*** THE DATA Section Begins ***

/-- CLOSE of a stream that has its header. -/
theorem exec_close_sstate (hs : s.sstate = .headerWritten) (herr : s.err = .noError)
    (h : exec .close s = .next t) :
    t.sstate = if t.err = .noError then .closed else .headerWritten := by
  rw [exec_close_of_headerWritten hs herr] at h
  obtain ⟨v, hv, rfl⟩ := endCommand_eq_next.mp h
  obtain ⟨u, hu, hfoot⟩ := andThen_eq_next.mp hv
  have hus : u.sstate = .headerWritten := (serializeOpen_sstate hu).trans hs
  have hend : endCommand (fun t => t.finish 0) noCount (closeFooter u) = .next (v.finish 0) := by
    rw [hfoot, endCommand_next]
  by_cases huerr : u.err = .noError
  · rw [endCommand_closeFooter hus huerr, Host.Outcome.next.injEq] at hend
    rw [← hend]
  · rw [endCommand_closeFooter_of_err huerr, Host.Outcome.next.injEq] at hend
    rw [← hend]
    exact hus.trans (if_neg huerr).symm

theorem State.finish_sstate (s : State) (c : BitVec 24) : (s.finish c).sstate = s.sstate := rfl

theorem State.finish_err (s : State) (c : BitVec 24) : (s.finish c).err = s.err := rfl

/-- CLOSE of a stream without its header. -/
theorem exec_close_sstate_of_unopened (hs : s.sstate = .unopened) (herr : s.err = .noError)
    (h : exec .close s = .next t) :
    (t.err = .noError → t.sstate = .closed) ∧
      (t.err ≠ .noError →
        t.sstate = if s.streamHeader.err = .noError then .headerWritten else .unopened) := by
  rw [exec_close_of_unopened hs herr] at h
  by_cases hsent : s.streamHeader.err = .noError
  · obtain ⟨hhs, -⟩ := State.streamHeader_sent hsent
    rw [if_pos hsent] at h ⊢
    have hend := exec_close_sstate hhs hsent h
    exact ⟨fun hok => hend.trans (if_pos hok), fun hfail => hend.trans (if_neg hfail)⟩
  · rw [if_neg hsent, Host.Outcome.next.injEq] at h
    rw [if_neg hsent, ← h, State.finish_sstate, State.finish_err, State.streamHeader_sstate,
      if_neg hsent]
    exact ⟨fun hok => absurd hok hsent, fun _ => hs⟩

/-! ### The table of R310 -/

/-- A command that a check of R350 ends. -/
theorem exec_sstate_of_closed (hclosed : ¬ s.streamOpen) :
    (∀ t n, exec (.write n) s = .next t → t.sstate = s.sstate) ∧
      ∀ t, exec .close s = .next t → t.sstate = s.sstate := by
  have hcheck : s.check ≠ none := fun h => hclosed (State.check_eq_none.mp h)
  refine ⟨fun t n h => ?_, fun t h => ?_⟩
  · obtain ⟨-, ⟨e, -, rfl⟩ | ⟨hnone, -⟩⟩ := execWrite_next h
    · rfl
    · exact absurd hnone hcheck
  · obtain ⟨e, -, rfl⟩ | ⟨hnone, -⟩ := execClose_next h
    · rfl
    · exact absurd hnone hcheck

theorem dinIn_of_exec_write (h : exec (.write n) s = .next t) : n.toNat ≤ s.dinIn.length := by
  obtain ⟨hready, -⟩ := execWrite_next h
  exact of_decide_eq_true hready
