-- ==== Sys2Proof/Laws/Bus.lean ====
section
/-! SUPPORT. What a host's turn does: where an access is routed, and what a register turn comes down to. -/
namespace Sys2Proof.Machine

theorem regBase_add {p : Config.Platform} (hp : p.regBaseLegal = true) {off : Nat} (ho : off < 256) :
    (p.regBase + BitVec.ofNat 32 off).toNat = p.regBase.toNat + off ∧ p.regBase.toNat + 256 ≤ 2 ^ 32 := by
  simp only [Config.Platform.regBaseLegal, decide_eq_true_eq] at hp
  have := p.regBase.isLt
  rw [BitVec.toNat_add, BitVec.toNat_ofNat]
  omega

/-- An aligned word of the window is routed to its register (R20, R67). -/
theorem route_register {p : Config.Platform} (hp : p.regBaseLegal = true) {off : Nat} (h4 : off % 4 = 0)
    (ho : off < 256) : route p (p.regBase + BitVec.ofNat 32 off).toNat 4 = .register off := by
  obtain ⟨ha, hb⟩ := regBase_add hp ho
  rw [route, ha, if_neg (by omega), if_pos (by omega), if_pos ⟨rfl, by omega, by omega⟩, Nat.add_sub_cancel_left]

/-- A register write turn is the write of its word (R96, R64). -/
theorem takeTurn_write {s : State} (hp : s.plat.regBaseLegal = true) {off : Nat} (h4 : off % 4 = 0) (ho : off < 256)
    (v : Word) : takeTurn (writeTurn s.plat off v) s = .next (s.writeOffset off v) := by
  have hv : BitVec.ofNat 32 (leValue (leBytes 4 v.toNat)) = v := by
    rw [leValue_leBytes]
    apply BitVec.eq_of_toNat_eq
    have := v.isLt
    simp only [BitVec.toNat_ofNat]
    omega
  simp only [writeTurn, takeTurn, State.hostWrite, leBytes_length, route_register hp h4 ho, hv]

/-- A register read turn returns the four lanes of the register's word (R96, R64). -/
theorem takeTurn_read {s : State} (hp : s.plat.regBaseLegal = true) {off : Nat} (h4 : off % 4 = 0) (ho : off < 256) :
    takeTurn (readTurn s.plat off) s = .next { s with busData := leBytes 4 (s.readOffset off).toNat } := by
  simp only [readTurn, takeTurn, State.hostRead, route_register hp h4 ho]

/-- A memory access ends inside the address space. -/
theorem route_memory_le {p : Config.Platform} {a n : Nat} (h : route p a n = .memory) : a + n ≤ 2 ^ 32 := by
  unfold route at h
  split at h
  · simp at h
  · omega

@[simp] theorem storedBytes_length (s : State) (a : Nat) (bs : List Byte) : (s.storedBytes a bs).length = bs.length := by
  induction bs generalizing a with
  | nil => rfl
  | cons b bs ih => simp [State.storedBytes, ih]

theorem storedBytes_getElem (s : State) (a k : Nat) (bs : List Byte) (h : k < bs.length) :
    (s.storedBytes a bs)[k]'(by simpa using h) = s.storedByte (a + k) bs[k] := by
  induction bs generalizing a k with
  | nil => simp at h
  | cons b bs ih =>
    cases k with
    | zero => rfl
    | succ k =>
      simp only [State.storedBytes, List.getElem_cons_succ]
      rw [ih (a + 1) k (by simpa using h), Nat.add_assoc, Nat.add_comm 1 k]

/-- Some address of a range satisfies a test exactly when some offset below its length does. -/
theorem any_range'_iff (p : Nat → Bool) (a n : Nat) :
    (List.range' a n).any p = true ↔ ∃ k, k < n ∧ p (a + k) = true := by
  simp only [List.any_eq_true, List.mem_range'_1]
  constructor
  · rintro ⟨x, hx, hp⟩
    exact ⟨x - a, by omega, by rwa [Nat.add_sub_cancel' hx.1]⟩
  · rintro ⟨k, hk, hp⟩
    exact ⟨a + k, by omega, hp⟩

/-- When a host write or read of a running command's memory sets RACE (R68 (a), R251). -/
theorem touchesFootprint_iff {s : State} (h : s.phase = .busy) (a n : Nat) :
    s.touchesFootprint a n = true ↔ ∃ k, k < n ∧ s.latch.operands.inFootprint (a + k) = true := by
  rw [← any_range'_iff]
  simp only [State.touchesFootprint, State.busy, h, beq_self_eq_true, Bool.true_and]

theorem touchesWriteRegion_iff {s : State} (h : s.phase = .busy) (a n : Nat) :
    s.touchesWriteRegion a n = true ↔ ∃ k, k < n ∧ s.latch.operands.inWriteRegion (a + k) = true := by
  rw [← any_range'_iff]
  simp only [State.touchesWriteRegion, State.busy, h, beq_self_eq_true, Bool.true_and]

/-- In IDLE no access touches a command's regions. -/
theorem touchesFootprint_idle {s : State} (h : s.phase = .idle) (a n : Nat) : s.touchesFootprint a n = false := by
  simp [State.touchesFootprint, State.busy, h]

theorem touchesWriteRegion_idle {s : State} (h : s.phase = .idle) (a n : Nat) : s.touchesWriteRegion a n = false := by
  simp [State.touchesWriteRegion, State.busy, h]

/-- The register at each offset of the window (R23). -/
theorem regAt_offset (r : RegName) : regAt r.offset = some r := by cases r <;> rfl

/-- A read at a register's offset is a read of that register. -/
theorem State.readOffset_offset (s : State) (r : RegName) : s.readOffset r.offset = s.readReg r := by
  simp only [State.readOffset, regAt_offset]

/-- A write at a register's offset is a write of that register. -/
theorem State.writeOffset_offset (s : State) (r : RegName) (v : Word) : s.writeOffset r.offset v = s.writeReg r v := by
  simp only [State.writeOffset, regAt_offset]

theorem regAt_eq_some {off : Nat} {r : RegName} (h : regAt off = some r) : r.offset = off := by
  unfold regAt at h
  split at h <;> first | (cases h; rfl) | simp at h

end Sys2Proof.Machine
end

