/-- The addresses a run touches are answered when its source bytes and its output bytes inside the capacity are. -/
theorem touched_answered {s : State} {r : Run} (hsrc : Answered s.plat s.latch.operands.srcAddr.toNat r.readLen)
    (hdst : Answered s.plat s.latch.operands.dstAddr.toNat (min r.out.length s.latch.operands.dstCap.toNat)) {a : Nat}
    (ha : a ∈ touched s.latch.operands r) : engineAnswered s.plat a = true := by
  rcases (mem_touched _ _ _).1 ha with ⟨hlo, hhi⟩ | ⟨hlo, hhi⟩
  · exact (answered_iff _ _ _).1 hsrc a hlo hhi
  · exact (answered_iff _ _ _).1 hdst a hlo hhi

/-- ERR_INFO of ERR_CAPACITY: the length, or all ones where it does not fit. -/
theorem capacity_info (n : Nat) :
    (CmdError.capacity (min n (2 ^ 32 - 1))).info = if n < 2 ^ 32 then BitVec.ofNat 32 n else 0xFFFFFFFF := by
  simp only [CmdError.info]
  split
  · rw [Nat.min_eq_left (by omega)]
  · rw [Nat.min_eq_right (by omega)]
    rfl

/-- Settles O26: nothing malformed and every touched byte answered leaves the capacity as the only error. -/
theorem capacityErrorReportsLength : Obligations.CapacityErrorReportsLength := by
  intro i s r hr hp hrun hbad hcap hsrc hdst
  rw [← Nat.min_eq_right hcap.le] at hdst
  have herr : execErrors s.plat s.latch.operands r ≠ [] := fun hnil => by
    have := ((execErrors_eq_nil_iff _ _ _).1 hnil).2.1
    omega
  obtain ⟨t, e, ht, hspoiled, he⟩ := exec_spoiled hr hp hrun herr
  rcases (mem_execErrors _ _ _ _).1 he with ⟨off, hoff, -⟩ | ⟨-, rfl⟩ | ⟨a, ha, hn, -⟩
  · simp [hbad] at hoff
  · exact ⟨t, ht, by rw [← capacity_info]; exact hspoiled⟩
  · simp [touched_answered hsrc hdst ha] at hn

end Sys2Proof.Machine

/-! SUPPORT. What a completion does not read: the operand registers and CMD, and the latched operands its command
ignores (spec/10_state.md R36, spec/30_encoding.md R93). -/
namespace Sys2Proof.Machine

/-- A completion neither reads nor writes the operand registers and CMD. -/
theorem complete_registers (s : State) (v : Verdict) (o : Operands) (w : Word) :
    State.complete { s with operands := o, cmd := w } v = { s.complete v with operands := o, cmd := w } := by
  simp only [State.complete]
  split
  · rfl
  · cases v <;> rfl

/-- Settles O41: the turn's outcome is one of the latch, and its completion keeps the registers. -/
theorem runReadsOnlyTheLatch : Obligations.RunReadsOnlyTheLatch := by
  intro s o w hb
  have hb' : State.phase { s with operands := o, cmd := w } = .busy := hb
  cases hd : decode s.latch.cmd with
  | ok i =>
    refine ⟨_, engineTurn_of_decode_ok hb hd, ?_⟩
    rw [engineTurn_of_decode_ok hb' hd, complete_registers]
    rfl
  | error e =>
    refine ⟨_, engineTurn_of_decode_error hb hd, ?_⟩
    rw [engineTurn_of_decode_error hb' hd, complete_registers]

/-- A latch with another width, height and frame length. -/
def Latch.withShape (l : Latch) (w h f : Word) : Latch :=
  { l with operands := { l.operands with width := w, height := h, frameLen := f } }

/-- A completion, as against the run before it, reads no latched width, height or frame length. -/
theorem complete_withShape (s : State) (v : Verdict) (w h f : Word) :
    State.complete { s with latch := s.latch.withShape w h f } v
      = { s.complete v with latch := s.latch.withShape w h f } := by
  simp only [State.complete]
  split
  · rfl
  · cases v <;> rfl

/-- So a command whose run does not read a change of them completes alike. -/
theorem exec_withShape {i : Instr} {s : State} {w h f : Word}
    (hv : verdictOf i { s with latch := s.latch.withShape w h f } = verdictOf i s) :
    ∃ t, exec i s = .next t
      ∧ exec i { s with latch := s.latch.withShape w h f } = .next { t with latch := s.latch.withShape w h f } :=
  ⟨_, exec_eq i s, by rw [exec_eq, hv, complete_withShape]⟩

/-- Settles O40: no run of a family reads the operands that the family ignores. -/
theorem ignoredOperandsDoNotMatter : Obligations.IgnoredOperandsDoNotMatter := by
  intro s v v' v''
  refine ⟨fun i hi => ?_, fun i hi => ?_, fun i hi => ?_⟩
  · refine exec_withShape (w := s.latch.operands.width) (h := s.latch.operands.height) (f := v) ?_
    rcases hi with rfl | rfl <;> rfl
  · refine exec_withShape (w := v) (h := v') (f := s.latch.operands.frameLen) ?_
    rcases hi with rfl | rfl | rfl <;> rfl
  · refine exec_withShape (w := v) (h := v') (f := v'') ?_
    rcases hi with rfl | rfl <;> rfl

end Sys2Proof.Machine

/-! SUPPORT. The sizes and the bytes of the commands' outputs (spec/43_pipeline.md R211, spec/41_color_transform.md
R149, R155, spec/42_delta_rle_codec.md R171 to R175). -/
namespace Sys2Proof.Machine

/-! ## Parts of one length -/

theorem length_flatMap_parts {f : Frame → Frame} {n : Nat} {fs : List Frame} (hf : ∀ x ∈ fs, (f x).length = n) :
    (fs.flatMap f).length = fs.length * n := by
  rw [List.length_flatMap, List.map_congr_left hf]
  simp

theorem length_flatten_parts {n : Nat} {fs : List Frame} (h : ∀ x ∈ fs, x.length = n) :
    fs.flatten.length = fs.length * n := by
  simpa using length_flatMap_parts (f := id) h

theorem getD_flatten_parts {n : Nat} {fs : List Frame} (h : ∀ x ∈ fs, x.length = n) {i k : Nat} (hi : i < fs.length)
    (hk : k < n) : fs.flatten.getD (i * n + k) 0 = fs[i].getD k 0 := by
  simpa using getD_flatMap_parts (f := id) h hi hk

/-! ## The colour commands -/

/-- Every CSC_ENC output frame has F_yuv bytes, its dimensions being even (R116). -/
theorem cscEnc_out_length {s : State} (hp : PrechecksPass .cscEnc s) :
    (runOf .cscEnc s.latch.operands s.mem).out.length
      = s.latch.operands.srcLen.toNat / (3 * s.latch.operands.width.toNat * s.latch.operands.height.toNat)
        * (3 * s.latch.operands.width.toNat * s.latch.operands.height.toNat / 2) := by
  obtain ⟨⟨⟨hw, -⟩, ⟨hh, -⟩⟩, -⟩ := hp
  refine (length_flatMap_parts fun x hx => cscEncodeFrame_length hw hh x (length_of_mem_framesOf hx)).trans ?_
  rw [framesOf_length]

/-- Every CSC_DEC output frame has F_rgb bytes. -/
theorem cscDec_out_length (s : State) :
    (runOf .cscDec s.latch.operands s.mem).out.length
      = s.latch.operands.srcLen.toNat / (3 * s.latch.operands.width.toNat * s.latch.operands.height.toNat / 2)
        * (3 * s.latch.operands.width.toNat * s.latch.operands.height.toNat) := by
  refine (length_flatMap_parts fun x _ => cscDecodeFrame_length _ _ x).trans ?_
  rw [framesOf_length]
  rfl

/-! ## The delta commands -/

section Delta
variable {f : Nat} {fs : List Frame} (hfs : ∀ x ∈ fs, x.length = f)
include hfs

theorem length_of_mem_deltaEncodeSeq : ∀ d ∈ deltaEncodeSeq fs, d.length = f := by
  cases fs with
  | nil => simp [deltaEncodeSeq]
  | cons frame rest =>
    obtain ⟨hframe, hrest⟩ := List.forall_mem_cons.1 hfs
    exact List.forall_mem_cons.2 ⟨hframe, length_of_mem_deltaAfter hframe hrest⟩

theorem length_of_mem_deltaDecodeSeq : ∀ x ∈ deltaDecodeSeq fs, x.length = f := by
  have hsum : ∀ {prev : Frame} {ds : List Frame}, prev.length = f → (∀ d ∈ ds, d.length = f) →
      ∀ x ∈ sumAfter prev ds, x.length = f := by
    intro prev ds hp hds
    induction ds generalizing prev with
    | nil => simp [sumAfter]
    | cons d ds ih =>
      obtain ⟨hd, hds⟩ := List.forall_mem_cons.1 hds
      have hadd : (addFrame d prev).length = f := by rw [addFrame_length (hd.trans hp.symm), hd]
      exact List.forall_mem_cons.2 ⟨hadd, ih hadd hds⟩
  cases fs with
  | nil => simp [deltaDecodeSeq]
  | cons frame rest =>
    obtain ⟨hframe, hrest⟩ := List.forall_mem_cons.1 hfs
    exact List.forall_mem_cons.2 ⟨hframe, hsum hframe hrest⟩

/-- Frame 0 of a delta code is the original frame, byte by byte. -/
theorem deltaEncodeSeq_byte_first {j : Nat} (h0 : 0 < fs.length) (hj : j < f) :
    (deltaEncodeSeq fs).flatten.getD j 0 = fs.flatten.getD j 0 := by
  cases fs with
  | nil => simp at h0
  | cons frame rest =>
    have hframe : j < frame.length := by rw [hfs frame List.mem_cons_self]; exact hj
    rw [deltaEncodeSeq, List.flatten_cons, List.flatten_cons, List.getD_append _ _ _ _ hframe,
      List.getD_append _ _ _ _ hframe]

*** THE DATA Section Ends ***

TASK: Whatever else the listing above holds, retype exactly only the lines from the one containing "(s.storedBytes a bs)[k]'(by" to the one containing "rintro ⟨k, hk, hp⟩", both ends kept.

EXERCISE ANSWER:
    (s.storedBytes a bs)[k]'(by simpa using h) = s.storedByte (a + k) bs[k] := by
  induction bs generalizing a k with
  | nil => simp at h
  | cons b bs ih =>
    cases k with
    | zero => rfl
    | succ k =>
      simp only [State.storedBytes, List.getElem_cons_succ]
      rw [ih (a + 1) k (by simpa using h), Nat.add_assoc, Nat.add_comm 1 k]

/-- Some address of a range satisfies a test exactly when some offset below its length does. -/
theorem any_range'_iff (p : Nat → Bool) (a n : Nat) :
    (List.range' a n).any p = true ↔ ∃ k, k < n ∧ p (a + k) = true := by
  simp only [List.any_eq_true, List.mem_range'_1]
  constructor
  · rintro ⟨x, hx, hp⟩
    exact ⟨x - a, by omega, by rwa [Nat.add_sub_cancel' hx.1]⟩
  · rintro ⟨k, hk, hp⟩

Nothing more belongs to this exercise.